[Dataset items]
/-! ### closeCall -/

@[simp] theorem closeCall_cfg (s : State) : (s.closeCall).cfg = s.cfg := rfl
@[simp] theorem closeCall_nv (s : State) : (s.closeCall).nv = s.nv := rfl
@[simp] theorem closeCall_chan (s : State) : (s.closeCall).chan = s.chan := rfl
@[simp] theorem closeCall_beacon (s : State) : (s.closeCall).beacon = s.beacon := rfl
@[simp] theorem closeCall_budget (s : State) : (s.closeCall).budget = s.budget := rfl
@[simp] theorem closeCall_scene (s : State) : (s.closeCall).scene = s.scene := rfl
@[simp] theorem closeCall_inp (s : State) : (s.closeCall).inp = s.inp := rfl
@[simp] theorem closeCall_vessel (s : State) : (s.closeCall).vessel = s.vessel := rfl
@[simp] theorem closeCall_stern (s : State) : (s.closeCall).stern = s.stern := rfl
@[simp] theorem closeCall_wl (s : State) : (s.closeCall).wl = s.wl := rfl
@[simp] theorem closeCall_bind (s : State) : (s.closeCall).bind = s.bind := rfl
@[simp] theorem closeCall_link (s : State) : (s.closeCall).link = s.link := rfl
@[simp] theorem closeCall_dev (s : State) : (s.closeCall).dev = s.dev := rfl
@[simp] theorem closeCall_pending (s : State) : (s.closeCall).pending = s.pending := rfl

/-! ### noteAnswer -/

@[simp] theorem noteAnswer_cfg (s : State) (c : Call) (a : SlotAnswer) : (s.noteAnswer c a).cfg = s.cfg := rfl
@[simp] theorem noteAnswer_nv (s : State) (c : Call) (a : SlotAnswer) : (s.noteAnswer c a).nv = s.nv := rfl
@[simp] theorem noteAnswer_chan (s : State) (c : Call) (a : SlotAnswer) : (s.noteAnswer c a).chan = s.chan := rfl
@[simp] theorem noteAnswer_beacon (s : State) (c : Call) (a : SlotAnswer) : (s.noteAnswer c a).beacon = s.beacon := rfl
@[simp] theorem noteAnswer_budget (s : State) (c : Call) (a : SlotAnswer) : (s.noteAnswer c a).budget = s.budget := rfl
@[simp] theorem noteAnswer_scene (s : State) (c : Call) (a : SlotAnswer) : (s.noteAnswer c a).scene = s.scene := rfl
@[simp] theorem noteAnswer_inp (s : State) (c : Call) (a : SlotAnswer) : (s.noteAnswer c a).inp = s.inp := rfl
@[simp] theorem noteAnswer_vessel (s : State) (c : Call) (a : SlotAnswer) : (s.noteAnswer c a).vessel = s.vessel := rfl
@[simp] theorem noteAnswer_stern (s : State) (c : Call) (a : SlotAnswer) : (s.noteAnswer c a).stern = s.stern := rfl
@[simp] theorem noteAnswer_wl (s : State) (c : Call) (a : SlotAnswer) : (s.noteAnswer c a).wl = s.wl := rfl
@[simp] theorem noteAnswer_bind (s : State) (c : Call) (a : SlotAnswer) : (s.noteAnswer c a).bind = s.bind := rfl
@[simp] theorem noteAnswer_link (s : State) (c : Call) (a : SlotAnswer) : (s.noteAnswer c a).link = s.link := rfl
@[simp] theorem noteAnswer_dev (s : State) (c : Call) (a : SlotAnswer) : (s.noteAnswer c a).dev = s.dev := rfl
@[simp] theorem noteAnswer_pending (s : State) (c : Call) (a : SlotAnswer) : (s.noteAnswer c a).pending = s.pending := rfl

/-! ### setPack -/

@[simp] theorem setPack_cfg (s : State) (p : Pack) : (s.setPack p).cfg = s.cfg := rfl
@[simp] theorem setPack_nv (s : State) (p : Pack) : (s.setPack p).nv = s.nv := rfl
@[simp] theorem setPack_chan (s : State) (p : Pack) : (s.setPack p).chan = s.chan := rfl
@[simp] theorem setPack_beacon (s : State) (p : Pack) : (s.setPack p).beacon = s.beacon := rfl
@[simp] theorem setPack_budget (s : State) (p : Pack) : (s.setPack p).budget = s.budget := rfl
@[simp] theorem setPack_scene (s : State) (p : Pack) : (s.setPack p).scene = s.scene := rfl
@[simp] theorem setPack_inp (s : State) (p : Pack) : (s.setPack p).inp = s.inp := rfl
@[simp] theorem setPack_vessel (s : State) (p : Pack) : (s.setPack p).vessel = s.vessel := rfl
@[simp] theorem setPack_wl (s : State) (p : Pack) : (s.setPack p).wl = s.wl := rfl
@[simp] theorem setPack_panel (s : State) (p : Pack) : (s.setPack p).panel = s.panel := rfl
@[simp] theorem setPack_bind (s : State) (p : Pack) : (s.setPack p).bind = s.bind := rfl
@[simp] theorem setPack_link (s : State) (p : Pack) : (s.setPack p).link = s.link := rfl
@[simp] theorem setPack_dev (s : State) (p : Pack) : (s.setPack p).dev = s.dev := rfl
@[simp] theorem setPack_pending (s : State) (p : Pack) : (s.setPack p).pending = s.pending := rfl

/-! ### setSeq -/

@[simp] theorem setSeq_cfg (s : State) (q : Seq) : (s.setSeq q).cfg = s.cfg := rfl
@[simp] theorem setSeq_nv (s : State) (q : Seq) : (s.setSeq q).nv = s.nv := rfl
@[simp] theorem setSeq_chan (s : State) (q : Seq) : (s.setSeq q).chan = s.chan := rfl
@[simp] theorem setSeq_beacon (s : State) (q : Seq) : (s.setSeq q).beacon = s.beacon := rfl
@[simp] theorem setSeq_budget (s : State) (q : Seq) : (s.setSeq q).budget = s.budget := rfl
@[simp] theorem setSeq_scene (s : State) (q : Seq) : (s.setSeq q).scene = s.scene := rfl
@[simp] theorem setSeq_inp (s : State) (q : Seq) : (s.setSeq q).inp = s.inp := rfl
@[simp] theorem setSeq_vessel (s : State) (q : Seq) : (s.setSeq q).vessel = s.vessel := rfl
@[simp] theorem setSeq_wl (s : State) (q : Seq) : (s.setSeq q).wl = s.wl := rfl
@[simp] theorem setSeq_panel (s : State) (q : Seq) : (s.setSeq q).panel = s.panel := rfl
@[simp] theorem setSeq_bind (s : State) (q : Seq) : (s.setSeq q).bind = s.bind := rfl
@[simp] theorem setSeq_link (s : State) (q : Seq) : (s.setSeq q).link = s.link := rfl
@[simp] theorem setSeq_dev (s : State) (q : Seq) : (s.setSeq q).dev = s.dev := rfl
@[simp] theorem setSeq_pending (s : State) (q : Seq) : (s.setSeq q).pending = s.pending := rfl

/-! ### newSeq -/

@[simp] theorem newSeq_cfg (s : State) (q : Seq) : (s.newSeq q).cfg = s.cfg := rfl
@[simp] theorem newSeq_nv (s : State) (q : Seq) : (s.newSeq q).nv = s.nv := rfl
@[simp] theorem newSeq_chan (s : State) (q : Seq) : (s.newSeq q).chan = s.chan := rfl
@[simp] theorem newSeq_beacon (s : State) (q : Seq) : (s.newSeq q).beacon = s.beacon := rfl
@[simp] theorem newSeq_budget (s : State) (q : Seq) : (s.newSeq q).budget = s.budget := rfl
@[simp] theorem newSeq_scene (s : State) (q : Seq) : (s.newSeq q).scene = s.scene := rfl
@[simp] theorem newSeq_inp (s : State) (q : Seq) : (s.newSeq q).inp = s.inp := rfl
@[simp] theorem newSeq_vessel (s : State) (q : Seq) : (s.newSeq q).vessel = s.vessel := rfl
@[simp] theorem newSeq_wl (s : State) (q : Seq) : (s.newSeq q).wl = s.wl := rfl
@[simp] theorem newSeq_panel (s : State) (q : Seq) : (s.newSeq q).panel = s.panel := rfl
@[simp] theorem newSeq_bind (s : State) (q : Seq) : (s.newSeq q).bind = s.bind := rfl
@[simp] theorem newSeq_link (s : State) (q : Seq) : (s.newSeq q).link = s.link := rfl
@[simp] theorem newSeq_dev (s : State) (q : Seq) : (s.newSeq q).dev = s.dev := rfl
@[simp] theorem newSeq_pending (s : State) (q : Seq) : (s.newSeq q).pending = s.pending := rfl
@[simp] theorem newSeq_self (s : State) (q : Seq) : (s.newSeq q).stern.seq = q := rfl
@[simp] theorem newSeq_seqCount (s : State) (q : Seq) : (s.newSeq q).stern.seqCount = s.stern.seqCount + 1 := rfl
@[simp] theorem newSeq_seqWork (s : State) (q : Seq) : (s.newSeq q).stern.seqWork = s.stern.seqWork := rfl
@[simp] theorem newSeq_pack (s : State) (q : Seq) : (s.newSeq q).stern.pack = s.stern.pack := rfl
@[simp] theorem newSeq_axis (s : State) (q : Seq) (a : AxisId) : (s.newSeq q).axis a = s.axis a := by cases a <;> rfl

Required action: Above are the records; print exactly the lines from the line with "(s.closeCall).dev = s.dev := rfl" to the line with "a).beacon = s.beacon := rfl", including both, and nothing else.

Answer to the problem:
@[simp] theorem closeCall_dev (s : State) : (s.closeCall).dev = s.dev := rfl
@[simp] theorem closeCall_pending (s : State) : (s.closeCall).pending = s.pending := rfl

/-! ### noteAnswer -/

@[simp] theorem noteAnswer_cfg (s : State) (c : Call) (a : SlotAnswer) : (s.noteAnswer c a).cfg = s.cfg := rfl
@[simp] theorem noteAnswer_nv (s : State) (c : Call) (a : SlotAnswer) : (s.noteAnswer c a).nv = s.nv := rfl
@[simp] theorem noteAnswer_chan (s : State) (c : Call) (a : SlotAnswer) : (s.noteAnswer c a).chan = s.chan := rfl
@[simp] theorem noteAnswer_beacon (s : State) (c : Call) (a : SlotAnswer) : (s.noteAnswer c a).beacon = s.beacon := rfl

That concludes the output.